Posted to c-dev@xerces.apache.org by "Peter Burns (JIRA)" <xe...@xml.apache.org> on 2011/04/05 18:33:06 UTC
[jira] [Created] (XERCESC-1961) Invalid IGXMLScanner::fDTDGrammar,
causing segfault
Invalid IGXMLScanner::fDTDGrammar, causing segfault
---------------------------------------------------
Key: XERCESC-1961
URL: https://issues.apache.org/jira/browse/XERCESC-1961
Project: Xerces-C++
Issue Type: Bug
Components: SAX/SAX2, Utilities, Validating Parser (DTD)

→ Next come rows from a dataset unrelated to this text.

-- ==== Sys2Proof/Machine/Acquisition.lean ====
section
/-! DEFINITION. Acquisition and the Stockpot stream (chapter 12): records and frames, acknowledgement and resend, ring,
spill and drain, triggers and marks, arm and fire across units, segmented capture, and the commands of class 0x0A. -/

namespace Sys2Proof.Machine

/-! ### Settings in use (R280, R281, R302) -/

/-- The acquisition mode in use; before any 0x0A.10, STREAM, or SEGMENTED with compatibility bit 0 (R280, R484). -/
def State.acqMode (s : State) : Nat := s.acq.stream.mode.getD (if s.sys.compat.getLsbD 0 then 1 else 0)

/-- The modes in which nothing is packed, sampled or captured (R280). -/
def State.acqDark (s : State) : Bool := s.sys.mode = .boot || s.sys.mode = .activate || s.sys.mode = .halt

/-- Records are packed: STREAM or BOTH, outside BOOT, ACTIVATE and HALT, with the domain serving (R280). -/
def State.packs (s : State) : Bool := (s.acqMode = 0 || s.acqMode = 2) && !s.acqDark && s.sys.acqUp

def State.triggerNow (s : State) (t : Nat) : TriggerCfg := s.acq.triggers.getD t {}
def State.trigger (s : State) (t : Nat) : Trigger := s.acq.trig.getD t {}
def updTrigger (t : Nat) (f : Trigger → Trigger) (s : State) : State := { s with acq.trig := s.acq.trig.upd t {} f }

/-- Channels of the round as MINMAX takes them. -/
def State.channelOn (s : State) (c : Nat) : Bool := s.ain.enabled.getD c true

/-! ### Record layouts (R284 to R288) -/

def b01 (x : Bool) (n : Nat) : Nat := if x then n else 0

/-- Bytes of a record, header included. -/
def StreamRecord.size : StreamRecord → Nat
  | .points _ _ l => 16 + 5 * l.length
  | .minmax _ _ g => 16 + 72 * g.length
  | .fast _ _ _ l => 16 + 5 * l.length
  | .mark _ _ => 56
  | .gap _ _ _ _ _ _ => 48
  | .config _ _ _ _ _ _ _ _ l => 28 + 2 * l.length

/-- The tick field of a record's header (R284). -/
def StreamRecord.tick : StreamRecord → Nat
  | .points t _ _ => t | .minmax t _ _ => t | .fast t _ _ _ => t | .mark t _ => t | .gap t _ _ _ _ _ => t
  | .config t _ _ _ _ _ _ _ _ => t

def StreamRecord.kind : StreamRecord → Nat
  | .points _ _ _ => 1 | .minmax _ _ _ => 2 | .fast _ _ _ _ => 3 | .mark _ _ => 4 | .gap _ _ _ _ _ _ => 5
  | .config _ _ _ _ _ _ _ _ _ => 6

def valueStatus (x : U32 × Byte) : List Byte := leF x.1 ++ [x.2]

/-- The body of a MARK record (R286). -/
def Mark.bytes (m : Mark) : List Byte :=
  le 1 m.trigger ++ le 1 m.source ++ le 1 m.edge ++ le 1 m.unit ++ le 8 m.mask.toNat ++ le 2 m.point ++ le 1 m.frac ++
    le 1 (sat8 m.extra) ++ le 8 m.stamp ++ le 4 m.interval ++ leF m.before ++ leF m.after ++ le 4 m.hostTag.toNat ++ le 4 0

def StreamRecord.body : StreamRecord → List Byte
  | .points _ first l => le 2 first ++ le 2 l.length ++ l.flatMap valueStatus
  | .minmax _ mask g => le 2 mask.toNat ++ le 2 0 ++ g.flatMap fun x => (x.1.flatMap fun v => leF v.1 ++ leF v.2) ++ x.2
  | .fast _ n count l => le 1 n ++ le 1 count ++ le 2 0 ++ l.flatMap valueStatus
  | .mark _ m => m.bytes
  | .gap _ a b c d r => le 8 a ++ le 8 b ++ le 8 c ++ le 8 d ++ le 1 r ++ [0, 0, 0]
  | .config _ t n k d st a b l =>
    le 2 t ++ le 1 n ++ le 1 k ++ le 2 d ++ le 2 (sat16 st) ++ le 4 a.toNat ++ le 4 b.toNat ++ l.flatMap (le 2)

def StreamRecord.bytes (r : StreamRecord) : List Byte := le 1 r.kind ++ [0] ++ le 2 r.size ++ le 8 r.tick ++ r.body

def recordsSize (l : List StreamRecord) : Nat := (l.map StreamRecord.size).sum

/-! ### Frames (R290) -/

/-- Bytes of a frame: its header and its records. -/
def Frame.size (f : Frame) : Nat := 36 + recordsSize f.records

/-- The largest tick of a frame's records. -/
def Frame.lastTick (f : Frame) : Nat := (f.records.map StreamRecord.tick).foldl max f.first

/-- The bytes of a frame as sent over a path by a unit. -/
def Frame.bytes (f : Frame) (unit path : Nat) : List Byte :=
  let records := f.records.flatMap StreamRecord.bytes
  let head := le 2 0x5C0F ++ [1] ++ le 1 unit ++ le 4 f.stream ++ le 8 f.seq ++ le 8 f.first ++ le 1 f.time ++ le 1 path ++
    le 1 f.flags ++ [0] ++ le 2 f.records.length ++ le 2 records.length
  head ++ le 4 (crc32c (head ++ records)) ++ records

/-- Bytes of records a frame holds: the smaller MTU of U0 and U1 less IP, UDP and frame headers (R143, R290). -/
def State.frameRoom (s : State) : Nat := min (s.uplinkNow 0).mtu (s.uplinkNow 1).mtu - 64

Affects Versions: 2.6.0, 2.8.0
Environment: Linux, OpenVXI (http://sourceforge.net/projects/openvxi/)
Reporter: Peter Burns
The problem occurs while OpenVXI is initialising, when it parses a couple of (hard-coded) DTDs and then a (hard-coded) XSD. During the DTD parsing (SAX2XMLReader::parse()), a DTDGrammar is created and stored in two places: GrammarResolver::fGrammarBucket and IGXMLScanner::fDTDGrammar. At the start of the XSG parsing (SAX2XMLReader::loadGrammar()), the GrammarBucket is cleared, deleting the DTDGrammar but leaving IGXMLScanner::fDTDGrammar still pointing to it. During the parsing, IGXMLScanner::getEntityDeclPool() is called and hence tries to call fDTDGrammar->getEntityDeclPool(). This sometimes causes a segfault (though usually only after our app - performing these operations over and over - has been running for a few hours).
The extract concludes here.